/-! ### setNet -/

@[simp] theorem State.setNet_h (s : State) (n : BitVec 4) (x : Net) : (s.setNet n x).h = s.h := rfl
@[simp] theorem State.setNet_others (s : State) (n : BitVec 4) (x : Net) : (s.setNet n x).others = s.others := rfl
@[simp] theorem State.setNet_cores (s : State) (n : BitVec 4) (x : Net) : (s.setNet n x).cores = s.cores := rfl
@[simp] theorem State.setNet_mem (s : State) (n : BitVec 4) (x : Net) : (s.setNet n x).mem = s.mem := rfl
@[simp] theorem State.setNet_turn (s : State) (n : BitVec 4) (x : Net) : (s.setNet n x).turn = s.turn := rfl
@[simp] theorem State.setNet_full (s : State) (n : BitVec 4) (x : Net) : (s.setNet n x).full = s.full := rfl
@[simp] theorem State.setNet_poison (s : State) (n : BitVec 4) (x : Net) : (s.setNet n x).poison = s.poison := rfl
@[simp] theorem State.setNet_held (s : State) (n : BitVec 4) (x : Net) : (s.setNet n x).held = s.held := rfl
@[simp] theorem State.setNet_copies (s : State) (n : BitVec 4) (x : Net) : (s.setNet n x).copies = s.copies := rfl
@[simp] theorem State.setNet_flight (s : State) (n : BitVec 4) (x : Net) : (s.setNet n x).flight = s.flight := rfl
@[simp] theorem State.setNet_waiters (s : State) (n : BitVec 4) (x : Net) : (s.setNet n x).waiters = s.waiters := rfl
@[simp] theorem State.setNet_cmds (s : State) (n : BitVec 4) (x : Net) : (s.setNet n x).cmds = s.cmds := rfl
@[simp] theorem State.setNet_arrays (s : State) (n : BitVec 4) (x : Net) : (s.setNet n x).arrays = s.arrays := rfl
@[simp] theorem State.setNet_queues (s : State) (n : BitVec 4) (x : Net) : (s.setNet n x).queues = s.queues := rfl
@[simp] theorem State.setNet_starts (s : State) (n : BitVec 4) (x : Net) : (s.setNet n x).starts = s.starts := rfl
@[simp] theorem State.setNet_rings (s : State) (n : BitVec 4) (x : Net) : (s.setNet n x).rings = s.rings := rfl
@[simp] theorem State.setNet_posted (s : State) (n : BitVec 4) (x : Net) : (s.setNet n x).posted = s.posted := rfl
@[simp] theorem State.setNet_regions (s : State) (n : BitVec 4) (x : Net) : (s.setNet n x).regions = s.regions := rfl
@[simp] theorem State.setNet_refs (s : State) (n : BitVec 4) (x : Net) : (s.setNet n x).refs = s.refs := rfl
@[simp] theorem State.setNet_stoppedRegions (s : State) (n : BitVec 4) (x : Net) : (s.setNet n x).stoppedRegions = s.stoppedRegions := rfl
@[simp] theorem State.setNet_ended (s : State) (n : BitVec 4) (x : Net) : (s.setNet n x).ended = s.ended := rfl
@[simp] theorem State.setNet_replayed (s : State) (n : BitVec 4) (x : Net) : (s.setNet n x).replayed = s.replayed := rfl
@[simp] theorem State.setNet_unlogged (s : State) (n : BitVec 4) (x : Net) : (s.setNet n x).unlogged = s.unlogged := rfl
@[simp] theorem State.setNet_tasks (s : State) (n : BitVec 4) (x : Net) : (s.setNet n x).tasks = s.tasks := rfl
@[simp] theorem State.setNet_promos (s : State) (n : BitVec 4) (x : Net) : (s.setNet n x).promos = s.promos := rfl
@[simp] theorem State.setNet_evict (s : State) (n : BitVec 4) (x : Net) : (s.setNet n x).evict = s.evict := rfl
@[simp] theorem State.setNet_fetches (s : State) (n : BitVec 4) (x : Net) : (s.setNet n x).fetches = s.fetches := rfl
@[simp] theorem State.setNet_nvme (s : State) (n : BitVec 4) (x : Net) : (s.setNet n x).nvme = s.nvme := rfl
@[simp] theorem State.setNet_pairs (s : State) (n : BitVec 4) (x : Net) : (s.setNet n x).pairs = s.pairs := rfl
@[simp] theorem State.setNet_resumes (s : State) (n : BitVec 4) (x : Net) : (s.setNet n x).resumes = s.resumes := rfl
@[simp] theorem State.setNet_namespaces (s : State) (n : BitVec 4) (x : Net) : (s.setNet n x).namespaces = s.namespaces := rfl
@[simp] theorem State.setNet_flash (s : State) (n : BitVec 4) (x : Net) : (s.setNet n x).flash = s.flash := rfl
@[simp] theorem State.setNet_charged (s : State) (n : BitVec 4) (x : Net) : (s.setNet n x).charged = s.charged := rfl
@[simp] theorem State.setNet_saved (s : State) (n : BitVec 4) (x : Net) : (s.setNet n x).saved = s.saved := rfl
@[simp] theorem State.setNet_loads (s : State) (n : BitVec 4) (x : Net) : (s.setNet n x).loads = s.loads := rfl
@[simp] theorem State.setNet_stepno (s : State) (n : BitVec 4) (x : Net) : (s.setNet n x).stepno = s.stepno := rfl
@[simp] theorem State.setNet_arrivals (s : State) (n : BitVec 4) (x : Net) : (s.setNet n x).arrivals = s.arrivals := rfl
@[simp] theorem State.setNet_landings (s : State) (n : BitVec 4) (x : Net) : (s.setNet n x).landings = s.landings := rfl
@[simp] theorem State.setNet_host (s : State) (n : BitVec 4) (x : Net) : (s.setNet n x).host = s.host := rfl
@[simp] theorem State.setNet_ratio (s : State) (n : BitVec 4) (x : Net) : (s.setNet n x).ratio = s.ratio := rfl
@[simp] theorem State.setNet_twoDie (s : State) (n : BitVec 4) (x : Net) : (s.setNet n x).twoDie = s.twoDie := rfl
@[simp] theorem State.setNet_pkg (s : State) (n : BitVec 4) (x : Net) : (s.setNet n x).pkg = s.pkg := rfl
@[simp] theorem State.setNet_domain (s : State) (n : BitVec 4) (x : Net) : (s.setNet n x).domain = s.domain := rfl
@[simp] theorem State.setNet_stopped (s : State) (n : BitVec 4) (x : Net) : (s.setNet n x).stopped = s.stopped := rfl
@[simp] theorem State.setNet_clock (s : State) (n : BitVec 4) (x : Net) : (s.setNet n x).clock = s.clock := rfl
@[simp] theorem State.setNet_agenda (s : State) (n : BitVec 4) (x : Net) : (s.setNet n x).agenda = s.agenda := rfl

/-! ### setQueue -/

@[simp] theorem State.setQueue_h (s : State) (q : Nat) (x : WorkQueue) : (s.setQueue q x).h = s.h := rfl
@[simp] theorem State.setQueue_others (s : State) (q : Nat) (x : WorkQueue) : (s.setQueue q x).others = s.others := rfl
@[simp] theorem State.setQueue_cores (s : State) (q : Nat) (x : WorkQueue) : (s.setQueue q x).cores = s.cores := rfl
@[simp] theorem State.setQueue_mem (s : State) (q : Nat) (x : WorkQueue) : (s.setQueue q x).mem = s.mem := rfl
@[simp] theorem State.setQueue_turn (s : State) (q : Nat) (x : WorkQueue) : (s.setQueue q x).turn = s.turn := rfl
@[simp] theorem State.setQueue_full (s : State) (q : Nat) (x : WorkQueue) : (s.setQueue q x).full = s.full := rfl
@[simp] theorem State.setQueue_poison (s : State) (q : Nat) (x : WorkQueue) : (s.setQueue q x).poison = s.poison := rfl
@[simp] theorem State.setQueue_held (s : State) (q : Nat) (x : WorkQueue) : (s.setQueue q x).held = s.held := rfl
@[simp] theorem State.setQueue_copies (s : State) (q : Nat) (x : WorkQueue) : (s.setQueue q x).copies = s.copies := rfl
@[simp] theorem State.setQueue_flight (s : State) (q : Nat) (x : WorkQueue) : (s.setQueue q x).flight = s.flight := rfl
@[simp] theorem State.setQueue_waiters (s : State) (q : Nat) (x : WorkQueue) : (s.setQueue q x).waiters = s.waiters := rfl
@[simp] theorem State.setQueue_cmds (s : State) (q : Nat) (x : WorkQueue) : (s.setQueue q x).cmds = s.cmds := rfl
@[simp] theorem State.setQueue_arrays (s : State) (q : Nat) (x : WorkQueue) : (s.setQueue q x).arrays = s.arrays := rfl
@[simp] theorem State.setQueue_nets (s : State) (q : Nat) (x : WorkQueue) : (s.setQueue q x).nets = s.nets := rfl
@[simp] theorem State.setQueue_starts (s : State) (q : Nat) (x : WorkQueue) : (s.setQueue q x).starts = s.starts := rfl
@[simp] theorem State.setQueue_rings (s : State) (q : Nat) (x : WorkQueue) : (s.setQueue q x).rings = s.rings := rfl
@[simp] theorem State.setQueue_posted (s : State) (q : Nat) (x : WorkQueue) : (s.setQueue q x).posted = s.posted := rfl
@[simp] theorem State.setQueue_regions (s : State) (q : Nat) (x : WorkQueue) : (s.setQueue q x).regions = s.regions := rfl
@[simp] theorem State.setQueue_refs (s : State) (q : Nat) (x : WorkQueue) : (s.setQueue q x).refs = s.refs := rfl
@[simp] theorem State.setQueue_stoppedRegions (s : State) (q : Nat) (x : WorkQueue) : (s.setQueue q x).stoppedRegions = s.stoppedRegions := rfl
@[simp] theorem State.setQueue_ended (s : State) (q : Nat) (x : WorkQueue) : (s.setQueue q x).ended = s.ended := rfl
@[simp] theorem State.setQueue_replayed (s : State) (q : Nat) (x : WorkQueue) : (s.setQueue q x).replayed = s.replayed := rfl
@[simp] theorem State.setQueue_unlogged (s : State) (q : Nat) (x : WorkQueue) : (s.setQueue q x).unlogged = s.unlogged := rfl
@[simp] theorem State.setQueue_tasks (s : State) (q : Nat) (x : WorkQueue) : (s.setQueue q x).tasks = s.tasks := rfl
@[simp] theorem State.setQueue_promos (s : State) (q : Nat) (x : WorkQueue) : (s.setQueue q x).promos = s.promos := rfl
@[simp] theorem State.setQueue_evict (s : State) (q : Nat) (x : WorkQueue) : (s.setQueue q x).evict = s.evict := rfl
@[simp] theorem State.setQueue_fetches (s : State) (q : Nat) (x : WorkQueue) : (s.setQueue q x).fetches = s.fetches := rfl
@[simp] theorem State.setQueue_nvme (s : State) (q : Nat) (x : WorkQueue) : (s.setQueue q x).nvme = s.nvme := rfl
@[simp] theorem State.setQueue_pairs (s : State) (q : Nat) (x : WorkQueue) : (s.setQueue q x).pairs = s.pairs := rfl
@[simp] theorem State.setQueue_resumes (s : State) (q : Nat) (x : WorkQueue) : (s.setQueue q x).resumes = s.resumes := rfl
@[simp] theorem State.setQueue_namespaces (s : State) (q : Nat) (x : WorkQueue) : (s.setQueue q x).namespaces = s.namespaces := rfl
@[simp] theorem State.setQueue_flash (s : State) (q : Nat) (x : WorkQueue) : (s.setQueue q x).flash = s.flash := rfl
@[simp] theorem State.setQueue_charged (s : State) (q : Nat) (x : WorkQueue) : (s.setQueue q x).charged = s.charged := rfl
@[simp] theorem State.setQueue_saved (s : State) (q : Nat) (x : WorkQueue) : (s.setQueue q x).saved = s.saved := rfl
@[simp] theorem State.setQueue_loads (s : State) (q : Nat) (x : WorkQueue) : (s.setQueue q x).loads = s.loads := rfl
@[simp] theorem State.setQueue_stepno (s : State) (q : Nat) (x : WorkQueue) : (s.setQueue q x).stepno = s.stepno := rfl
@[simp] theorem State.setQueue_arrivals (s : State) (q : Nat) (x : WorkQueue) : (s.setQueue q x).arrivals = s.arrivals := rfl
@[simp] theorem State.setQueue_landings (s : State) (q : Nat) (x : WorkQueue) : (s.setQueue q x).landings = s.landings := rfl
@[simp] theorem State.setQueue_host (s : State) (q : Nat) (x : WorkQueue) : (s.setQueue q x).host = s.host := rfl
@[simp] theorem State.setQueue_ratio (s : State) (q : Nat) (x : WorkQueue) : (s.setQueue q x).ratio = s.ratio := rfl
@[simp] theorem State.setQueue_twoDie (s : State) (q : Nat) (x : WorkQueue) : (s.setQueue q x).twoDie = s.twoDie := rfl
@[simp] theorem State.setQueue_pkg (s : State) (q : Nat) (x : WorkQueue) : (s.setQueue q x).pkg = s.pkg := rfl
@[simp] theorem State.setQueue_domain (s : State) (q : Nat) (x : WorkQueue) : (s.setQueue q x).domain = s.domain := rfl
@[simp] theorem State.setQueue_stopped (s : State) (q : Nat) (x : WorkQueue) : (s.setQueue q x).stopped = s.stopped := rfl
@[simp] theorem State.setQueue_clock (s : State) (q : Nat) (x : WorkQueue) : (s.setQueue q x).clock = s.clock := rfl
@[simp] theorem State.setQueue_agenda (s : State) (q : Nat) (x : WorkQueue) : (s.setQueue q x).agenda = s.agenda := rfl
---
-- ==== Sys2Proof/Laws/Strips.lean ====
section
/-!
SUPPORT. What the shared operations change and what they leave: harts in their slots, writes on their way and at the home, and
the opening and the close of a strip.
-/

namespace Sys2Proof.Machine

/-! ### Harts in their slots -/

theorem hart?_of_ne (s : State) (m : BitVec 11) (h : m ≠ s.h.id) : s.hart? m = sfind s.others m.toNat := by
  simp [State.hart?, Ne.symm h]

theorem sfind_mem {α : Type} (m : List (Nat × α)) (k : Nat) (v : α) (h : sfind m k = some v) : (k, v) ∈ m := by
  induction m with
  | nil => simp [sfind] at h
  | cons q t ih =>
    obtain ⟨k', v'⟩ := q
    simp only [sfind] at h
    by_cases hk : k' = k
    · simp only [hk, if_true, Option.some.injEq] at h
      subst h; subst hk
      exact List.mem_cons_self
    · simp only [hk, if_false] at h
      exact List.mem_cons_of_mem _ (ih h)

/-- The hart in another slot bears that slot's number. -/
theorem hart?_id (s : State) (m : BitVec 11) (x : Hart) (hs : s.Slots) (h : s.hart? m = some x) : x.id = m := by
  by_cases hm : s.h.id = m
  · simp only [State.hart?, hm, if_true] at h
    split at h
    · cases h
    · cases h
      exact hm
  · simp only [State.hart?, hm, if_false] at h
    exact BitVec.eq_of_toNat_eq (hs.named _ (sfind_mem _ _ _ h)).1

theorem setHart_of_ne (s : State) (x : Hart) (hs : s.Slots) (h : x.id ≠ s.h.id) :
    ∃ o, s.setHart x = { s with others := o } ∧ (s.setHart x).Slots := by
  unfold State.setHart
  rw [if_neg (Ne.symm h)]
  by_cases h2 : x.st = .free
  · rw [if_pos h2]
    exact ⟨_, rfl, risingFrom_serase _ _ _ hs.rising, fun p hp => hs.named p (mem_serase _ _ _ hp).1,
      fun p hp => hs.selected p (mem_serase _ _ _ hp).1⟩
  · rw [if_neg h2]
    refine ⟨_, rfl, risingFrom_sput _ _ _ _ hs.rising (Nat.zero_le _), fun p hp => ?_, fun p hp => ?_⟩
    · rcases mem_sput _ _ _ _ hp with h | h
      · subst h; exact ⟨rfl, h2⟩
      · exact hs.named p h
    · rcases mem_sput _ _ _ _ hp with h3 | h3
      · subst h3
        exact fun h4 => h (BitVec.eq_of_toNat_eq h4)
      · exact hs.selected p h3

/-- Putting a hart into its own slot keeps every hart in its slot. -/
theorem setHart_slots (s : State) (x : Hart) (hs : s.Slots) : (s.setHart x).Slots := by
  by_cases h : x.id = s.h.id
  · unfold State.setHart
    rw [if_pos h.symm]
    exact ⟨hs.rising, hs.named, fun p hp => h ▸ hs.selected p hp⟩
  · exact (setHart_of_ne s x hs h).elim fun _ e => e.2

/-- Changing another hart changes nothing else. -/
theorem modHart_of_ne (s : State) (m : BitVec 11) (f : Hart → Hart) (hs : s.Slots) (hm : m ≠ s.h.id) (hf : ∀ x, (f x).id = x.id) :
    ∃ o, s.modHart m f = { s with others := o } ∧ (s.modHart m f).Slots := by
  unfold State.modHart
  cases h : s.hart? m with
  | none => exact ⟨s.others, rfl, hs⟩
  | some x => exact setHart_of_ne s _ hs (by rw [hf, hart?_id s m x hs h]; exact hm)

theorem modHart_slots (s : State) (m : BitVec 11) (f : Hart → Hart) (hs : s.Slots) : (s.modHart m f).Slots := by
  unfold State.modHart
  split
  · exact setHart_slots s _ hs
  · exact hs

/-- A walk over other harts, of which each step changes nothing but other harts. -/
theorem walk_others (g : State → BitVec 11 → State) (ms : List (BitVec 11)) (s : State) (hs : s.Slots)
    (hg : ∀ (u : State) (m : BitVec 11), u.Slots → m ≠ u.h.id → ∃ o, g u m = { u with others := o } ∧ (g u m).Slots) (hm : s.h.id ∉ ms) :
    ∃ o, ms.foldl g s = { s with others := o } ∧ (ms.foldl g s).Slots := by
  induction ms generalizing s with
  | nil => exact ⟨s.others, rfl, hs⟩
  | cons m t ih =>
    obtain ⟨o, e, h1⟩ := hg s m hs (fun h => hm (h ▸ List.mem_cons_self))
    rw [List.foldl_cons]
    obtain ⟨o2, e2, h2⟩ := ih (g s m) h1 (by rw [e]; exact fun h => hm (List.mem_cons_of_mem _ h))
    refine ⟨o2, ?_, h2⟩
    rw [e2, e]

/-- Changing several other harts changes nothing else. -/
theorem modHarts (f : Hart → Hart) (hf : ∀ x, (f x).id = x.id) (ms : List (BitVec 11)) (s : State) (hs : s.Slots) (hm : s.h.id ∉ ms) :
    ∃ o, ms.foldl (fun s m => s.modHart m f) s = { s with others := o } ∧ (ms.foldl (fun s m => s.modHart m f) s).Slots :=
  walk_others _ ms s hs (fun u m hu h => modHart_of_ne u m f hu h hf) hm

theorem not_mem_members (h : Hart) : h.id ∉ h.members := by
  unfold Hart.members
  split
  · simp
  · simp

* [WHAT YOU NEED TO DO]:
Please output exactly the lines between the one holding "q x).loads = s.loads := rfl" and the one holding "q x).landings = s.landings := rfl" in the records above, inclusive, and nothing more.

* [ANSWER BELOW]:
@[simp] theorem State.setQueue_loads (s : State) (q : Nat) (x : WorkQueue) : (s.setQueue q x).loads = s.loads := rfl
@[simp] theorem State.setQueue_stepno (s : State) (q : Nat) (x : WorkQueue) : (s.setQueue q x).stepno = s.stepno := rfl
@[simp] theorem State.setQueue_arrivals (s : State) (q : Nat) (x : WorkQueue) : (s.setQueue q x).arrivals = s.arrivals := rfl
@[simp] theorem State.setQueue_landings (s : State) (q : Nat) (x : WorkQueue) : (s.setQueue q x).landings = s.landings := rfl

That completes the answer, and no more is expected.